Mini Data Analysis Project

Put everything together — this is what analysts actually do

← Lab 9: Visualization Lab 10 of 10 Lab Home →

Loading Python + pandas + matplotlib... (this may take 15–20 seconds)

This lab loads pandas, numpy, and matplotlib — allow extra time on first load.

What This Lab Is

This is not a lab with exercises and fill-in-the-blanks. This is a real mini analysis project.

You will use everything you’ve learned: data structures, functions, pandas, and matplotlib. The scenario: you’re a data analyst at a retail company. Your manager wants answers to 5 business questions from this quarter’s sales data.

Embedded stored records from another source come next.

-- ==== Sys2Proof/Machine/Agents.lean ====
section
/-! DEFINITION. Who may act next, and what each does: control cores, queues, store buffers, engines, and the device's own work
(spec/07_consistency_model.md R177; spec/09_core_and_queues.md R200, R217; spec/14_matrix_and_engines.md R337;
spec/15_scheduling.md R353, R362; spec/95_what_each_step_holds.md). -/
namespace Sys2Proof.Machine

/-- A party that may act next. -/
inductive Agent where
  | cc (core bur : Nat)
  | head (q : Queue) (core bur : Nat)
  | store (core bur : Nat)
  | unit (u core bur : Nat)
  | fault (u core bur : Nat)
  | lend (core : Nat)
  | act (i : Instr)
  | evq (slice set way : Nat)
  | frozen (core bur : Nat)
  | link (port : Nat)
  | key (port : Nat)
  | owed
  | ckpt (tid : Nat)
  | memo (tid step blk : Nat)
  | report
  | told (core bur : Nat)
  | train (port : Nat)
  | record (q : Nat)
  | held (q : Nat)
  | launch (id : Nat)
  | due
  | retry
  | ring (die : Nat)
  | trace (die : Nat)
  | management (core bur : Nat)
  | far (group : Nat)
  | forget
  | start
  | soft
  | cycle
deriving DecidableEq, Repr

/-! ## The control core -/

/-- What surrounds an instruction's meaning: a stalled pair has not begun, and a watch bypass of another party stands (R22,
R387). -/
def afterExec (old : Burner) (t : State) : State :=
  let t1 := if old.pfx.isSome then t.modB fun b => { b with pfx := none } else t
  let t2 := showBypass .cc old t1
  if t1.b.te = old.te && old.bypass.contains .cc && t2.b.ko != old.ko then t2.modB (endBypass .cc) else t2

/-- The instruction at the PC: fetched, decoded and run, or its decoding fault taken (R26, R367, R385). -/
def ccStep (s : State) : Outcome :=
  if s.b.pcStops then execPcStop s
  else
    let a := s.b.pc.toNat + if s.b.pfx.isSome then 4 else 0
    match decode (s.b.textAt a) with
    | .error e => ccFault (decCause e) (w64 (decTaddr e a)) s
    | .ok (i, _) => match s.b.pfx.bind fun w => pfxCause w i with
      | some c => ccFault c 0 s
      | none => match exec i (hideBypass .cc s) with
        | .next t => .next (afterExec s.b t)
        | r => r

/-! ## Engines -/

/-- Completion elements an engine holds (R338). -/
def outDepth (u : Nat) : Nat := if u = 0 then 16 else 8

/-- Whether unit u of a burner has something to do: its head may start or go on. -/
def unitReady (s : State) (b : Burner) (u : Nat) : Bool :=
  let g := b.unit u
  match g.fifo with
  | [] => false
  | p :: _ =>
    b.bound && b.status != .starting && b.status != .halted && g.flt.isNone && !b.maskWaits p &&
      (b.status != .frozen || p.started) && decide (g.out.length < outDepth u) && (match p.item with
        | .cmd c => !isColl c || !p.started || (match myPairing c (s.focus b.core b.bur) with
          | some q => q.formed && !q.stalled s
          | none => true)
        | _ => true)

/-- The head item of unit u of the acting burner. -/
def runItem (p : EPush) (s : State) : Outcome :=
  match p.item with
  | .commit tid src step evf => commitTurn tid src step evf p.seq s
  | .publish tid step evf => publishTurn tid step evf p.seq s
  | .cmd c => match cmdOpc c with
    | 1 => execCopy c s
    | 2 => execCopyq c s
    | 3 => execXform c s
    | 4 => execFill c s
    | 5 => execGather c s
    | 6 => execScatter c s
    | 7 => execAllred c s
    | 8 => execBcast c s
    | 9 => execRedscat c s
    | 10 => execAllgath c s
    | 11 => execWloadc c s
    | 12 => execWdelta c s
    | _ => .next s

/-- A row that faulted in another package is sent there again, once it can be (R342, R407). -/
def sendAgain (u : Nat) (r : FarRow) (rs : List FarRow) (port : Nat) (s : State) : State :=
  if mayCarry (.far r.pkg) s then sendRow r port (s.modB fun b => b.setUnit u { b.unit u with redo := rs }) else s
/-- What unit u has to send again, and the port for it. -/
def toSendAgain (u : Nat) (s : State) : Option (FarRow × List FarRow × Nat) :=
  match (s.b.unit u).redo with
  | [] => none
  | r :: rs => (s.routeTo r.pkg).map fun k => (r, rs, k)

def runUnit (u : Nat) (s : State) : Outcome :=
  let g := s.b.unit u
  match g.fifo, toSendAgain u s with
  | [], _ => .next s
  | _ :: _, some (r, rs, k) => .next (sendAgain u r rs k s)
  | p :: _, none =>
    let src := unitSrc u
    match runItem p (hideBypass src s) with
    | .next t =>
      let t1 := showBypass src s.b t
      .next (if (t1.b.unit u).fifo.length < g.fifo.length then t1.modB (endBypass src) else t1)
    | r => r

/-! ## Records -/

/-- The record at a queue's HEAD is consumed and carried out (R353, R354). -/
def takeRecord (q : Nat) (s : State) : Outcome :=
  let w := s.wq q
  if !wqReady w then .next s
  else
    let r := wqRecord w s
    let pass (x : WQ) : WQ := if x.id == q then { x with head := x.head + 1, passed := 0 }
      else if wqReady x then { x with passed := x.passed + 1 } else x
    let s1 := { s with wqs := s.wqs.map pass, lastQ := q }
    match recOp r with
    | 1 => if recList r then execLaunchList q r s1 else execLaunch q r s1
    | 2 => execInval q r s1
    | 3 => execKill q r s1
    | 4 => execYieldreq q r s1
    | 5 => execEvict q r s1
    | 6 => execResume q r s1
    | _ => execRecordNop q r s1

/-- The non-empty queue that waited longest, when one must be served now for each to be served after at most 16,383 records of
others: as many have waited so long as there are turns left to the first of them. -/
def overdue (ws : List WQ) : Option WQ :=
  let late (w : WQ) : Bool := decide (16384 ≤ w.passed + (ws.filter fun x => decide (w.passed ≤ x.passed)).length)
  if ws.any late then ws.foldl (fun m w => match m with
    | none => some w
    | some x => if x.passed < w.passed then some w else m) none
  else none
/-- The queue the next record is taken from (R362): one that is overdue, else of those whose head record has the highest
priority the next in number after the last taken. -/
def nextQueue (s : State) : Option Nat :=
  if s.stState != 1 then none
  else
    let ws := s.wqs.filter wqReady
    match overdue ws with
    | some w => some w.id
    | none =>
      let qs := ws.map fun w => (w.id, recPrio (wqRecord w s) s)
      let top := qs.foldl (fun m p => max m p.2) 0
      let ids := (qs.filter fun p => p.2 == top).map (·.1)
      let after := ids.filter fun q => decide (s.lastQ < q)
      (if after.isEmpty then ids else after).min?

/-- Whether the firmware leaves a halted burner bound for now: a burner that runs on another core, of its launch or an undeparted
member of an ARMED group with it, may still read its rows (R37, R427, R432), and nothing asks for its place: no pantry
membership ends with it, no launch waits and no record is unread (log 125). -/
def State.keptBound (s : State) (slot : Nat) : Bool :=
  match s.find (slot / 2) (slot % 2) with
  | none => false
  | some b =>
    let together (o : Burner) : Bool := o.launch == b.launch || s.groups.any fun g =>
      g.st == .armed && (g.mems.any fun m => m.core == b.core && m.bur == b.bur) &&
        g.mems.any fun m => m.core == o.core && m.bur == o.bur && !m.departed && !m.killed
    b.status == .halted && b.membs.isEmpty && !(s.launches.any fun l => l.todo.isSome) && !s.wqs.any wqReady &&
      s.all.any fun o => o.core != b.core && o.status == .running && together o
/-- Work that is due comes in the order in which it fell due, but for unbindings that wait. -/
def State.nextDue (s : State) : Option Instr :=
  s.pending.find? fun a => match a with
    | .dispatchUnbind slot => !s.keptBound slot
    | _ => true
def takeDue (s : State) : Outcome :=
  match s.nextDue with
  | none => .next s
  | some a =>
    let s1 := { s with pending := s.pending.erase a }
    match a with
    | .deltaApply tid rset step sum ws => deltaTurn tid rset step sum ws s1
    | _ => exec a s1

/-! ## Who may act -/

/-- Whether a lending burner has come to a wait of its own when its cut is due: it issues nothing more (R217, R219, R441). -/
def State.cutDue (s : State) (b : Burner) : Bool :=
  (lendOver b.core s).isSome && stillWaits (s.focus b.core b.bur)
/-- Whether a published launch is going to bind a member to a group: its burners are being bound, it waits for evictions or
for evicted burners, or its record is unread (R346, R363, R433; log 124). -/
def State.admits (s : State) (id : Nat) : Bool :=
  let within (g : Region) : Bool := decide (g.bgBase ≤ id) && decide (id < g.bgBase + g.bgCnt)
  let unread (w : WQ) (i : Nat) : Bool :=
    let r := wqRecord { w with head := w.head + w32 i } s
    recOp r == 1 && !recList r && recordOk' r && (s.readRegion (recP0 r)).any within
  (s.all.any fun b => b.status == .starting && within b.region) ||
    (s.launches.any fun l => l.todo.any fun x => within x.region) ||
    (s.stState == 1 && s.wqs.any fun w => wqReady w && (List.range (w.tail - w.head).toNat).any (unread w))
/-- Agents of one burner, its control core first; of several engine faults the one whose SRC is lowest is taken (R371). -/
def agentsOf (s : State) (b : Burner) : List Agent :=
  let run := b.runnable && b.front
  (if run && !s.cutDue b then [.cc b.core b.bur] else []) ++
    (if run && !b.te then (if b.ql.isEmpty then [] else [.head .l b.core b.bur]) ++ (if b.qx.isEmpty then [] else [.head .x b.core b.bur]) ++
      (if b.qs.isEmpty then [] else [.head .s b.core b.bur]) else []) ++
    (if b.bound && !b.sbuf.isEmpty then [.store b.core b.bur] else []) ++
    ((List.range 4).filter fun u => unitReady s b u).map (fun u => .unit u b.core b.bur) ++
    (((List.range 4).filter fun u => (b.unit u).fltDue && !b.te && b.runnable).take 1).map (fun u => .fault u b.core b.bur) ++
    (if b.told.isEmpty || b.te || !b.runnable || b.eng.any (·.fltDue) then [] else [.told b.core b.bur]) ++
    (if b.lend && !b.front && (lendOver b.core s).isSome then [.lend b.core] else []) ++
    (if b.status == .frozen && !b.engineBusy && !b.collBusy then [.frozen b.core b.bur] else [])

/-- Agents of the device. -/
def deviceAgents (s : State) : List Agent :=
  (if s.nextDue.isNone then [] else [.due]) ++ (nextQueue s).toList.map (fun q => .record q) ++
    (s.leases.filter fun l => l.holder.isNone && !l.reqs.isEmpty).map (fun l => .act (.leaseGrant l.quad)) ++
    (s.tensors.filter fun t => t.ckpt.isSome).map (fun t => .ckpt t.tid) ++
    (s.tensors.flatMap fun t => t.making.map fun m => .memo t.tid m.step m.block) ++ (if s.mayReport then [.report] else []) ++
    (s.tensors.filter fun t => t.unreg && tensorIdle t s).map (fun t => .act (.tensorEntryFree (w32 t.tid))) ++
    (s.groups.filter fun g => (g.pairs.any fun p => g.ready p s) && !s.admits g.id).map (fun g => .act (.collectiveRoot g.id)) ++
    ((s.groups.filter fun g => !g.pairs.isEmpty && !s.admits g.id).flatMap fun g => g.pairs.flatMap fun p => (p.cs.filter fun k => Pairing.arrives g p k.rank s).map fun k =>
      .act (.arrivalCombine g.id k.rank)) ++
    (s.pantry.filter (·.evqFault)).map (fun e => .evq e.slice e.set e.way) ++
    (s.ports.filter fun p => p.up && decide (8 ≤ p.fails)).map (fun p => .link p.id) ++
    (s.ports.filter Port.rekeys).map (fun p => .key p.id) ++ (if s.owed.isEmpty then [] else [.owed]) ++
    (if !s.toResume.isEmpty && !s.roomKept then [.retry] else []) ++
    (s.wqs.filter fun w => !w.held.isEmpty).map (fun w => .held w.id) ++
    (s.launches.filter (launchReady s)).map (fun l => .launch l.id) ++
    (if s.feat 8 then (s.ports.filter fun p => !p.up && !p.dead).map (fun p => .train p.id) else []) ++
    (s.trace.filter fun u => u.n = 0).map (fun u => .ring u.die) ++
    (s.trace.filter fun u => u.ready s.cycle).map (fun u => .trace u.die) ++
    (s.all.filter Burner.atCut).map (fun b => .management b.core b.bur) ++
    (if s.feat 8 && s.ports.any (·.up) then s.groups.map fun g => .far g.id else []) ++
    (if s.tlb.isEmpty then [] else [.forget]) ++ (if s.stState == 0 then [.start] else []) ++ [.cycle, .soft]

/-- A prefix and the instruction after it are one unit: nothing comes between them (R22). -/
def agents (s : State) : List Agent :=
  if s.b.pfx.isSome && s.b.status == .running && s.b.front then [.cc s.b.core s.b.bur]
  else (s.all.flatMap fun b => agentsOf s b) ++ deviceAgents s

def runAgent (a : Agent) (s : State) : Outcome :=
  match a with
  | .cc c r => ccStep (s.focus c r)
  | .head q c r => issueHead q (s.focus c r)
  | .store c r => execStoreBufferPerform (s.focus c r)
  | .unit u c r => runUnit u (s.focus c r)
  | .fault u c r => engineTrap u (s.focus c r)
  | .lend c => execLendEnd c s
  | .act i => exec i s
  | .evq k set way => execEvqFaultClear k set way s
  | .frozen c r => execFirmwareUnbindFrozen c r s
  | .link p => execLinkDown p s
  | .key p => execRekey p s
  | .owed => .next (sendOwed s)
  | .ckpt tid => ckptTurn tid s
  | .memo tid step blk => makingTurn tid step blk s
  | .report => .next (reportFaults s.hostVia s)
  | .told c r => takeTold (s.focus c r)
  | .train p => .next (trainPort p s)
  | .record q => takeRecord q s
  | .held q => .next (postHeld q s)
  | .launch id => .next (goOnLaunch id s)
  | .due => takeDue s
  | .retry => .next (resumeSome s)
  | .ring die => .next (nameRing die s)
  | .trace die => .next (traceAct die s)
  | .management c r => .next (managementAct c r s)
  | .far g => .next (farGroup g s)
  | .forget => .next (forgetLeaf s)
  | .start => .next (startStep s)
  | .soft => .next (softError s)
  | .cycle => execCycle s

/-- An act with its share of row accesses, which ends with it (log 107). -/
def runPaced (pace : Nat) (a : Agent) (s : State) : Outcome :=
  match runAgent a { s with pace := pace } with
  | .next t => .next { t with pace := 0 }
  | r => r

/-- One act of one party, chosen at run time when several may act, and how many row accesses of a command or an instruction fall
in it (R162, R177; log 7, 107). -/
def actNext (s : State) : Outcome :=
  match agents s with
  | [] => execCycle s
  | [a] => runPaced 0 a s
  | a :: as =>
    let (x, s1) := s.draw
    runPaced (x / (as.length + 1)) ((a :: as).getD (x % (as.length + 1)) a) s1

/-! ## Placing one instruction -/

/-- A burner bound with every reservation a core has (R203, R208, R222, R245), for a state in which none runs. -/
def placed (core bur : Nat) : Burner :=
  let f := Burner.fresh core bur
  let eng (n : Nat) (e : Eng) : Eng := { e with limit := n }
  { f with
    rowq := 0x0000FFFF, qres := w32 (8 * 2 ^ 25 + 4 * 2 ^ 22 + 64 * 2 ^ 15 + 128 * 2 ^ 7 + 64), runq := 65536
    inbq := 0x2000, rcp := 64, holdsMax := 1024, count := 1
    eng := (((f.eng.set 0 (eng 16 f.eng[0])).set 1 (eng 8 f.eng[1])).set 2 (eng 8 f.eng[2])).set 3 (eng 8 f.eng[3]) }

/-- The instruction's words, zeros after them, at the address the acting burner fetches next; that burner runs and is front, and
the next choices fall on its control core and, for a queue instruction, on issuing it at once. -/
def placeWords (ws : List Word) (s : State) : State :=
  let b := if s.b.status = .running then s.b else placed s.b.core s.b.bur
  let a := b.pc.toNat
  let b1 : Burner := { b with
    status := .running, front := true, pfx := none, skipStop := true, tlen := max b.tlen (a + 28)
    text := b.text.setBytes a (((ws ++ List.replicate 7 0).take 7).flatMap wordBytes) }
  { s with b := b1, others := s.others.map fun o => if o.core == b.core then { o with front := false } else o
           sched := 0 :: 0 :: s.sched }

end Sys2Proof.Machine
end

Your job: write the code, analyze the data, and present your findings. There is starter code below to help you get started. A full sample solution is available collapsed at the bottom — try it yourself first!

The Scenario

You are a data analyst at RetailCo. It’s the end of Q1 2024. Your manager has sent you this message:

“I need a quick Q1 data summary before the board meeting tomorrow. Can you pull together: total revenue and units, category breakdown, salesperson rankings, any weekly pattern, and a dashboard chart? Thanks.”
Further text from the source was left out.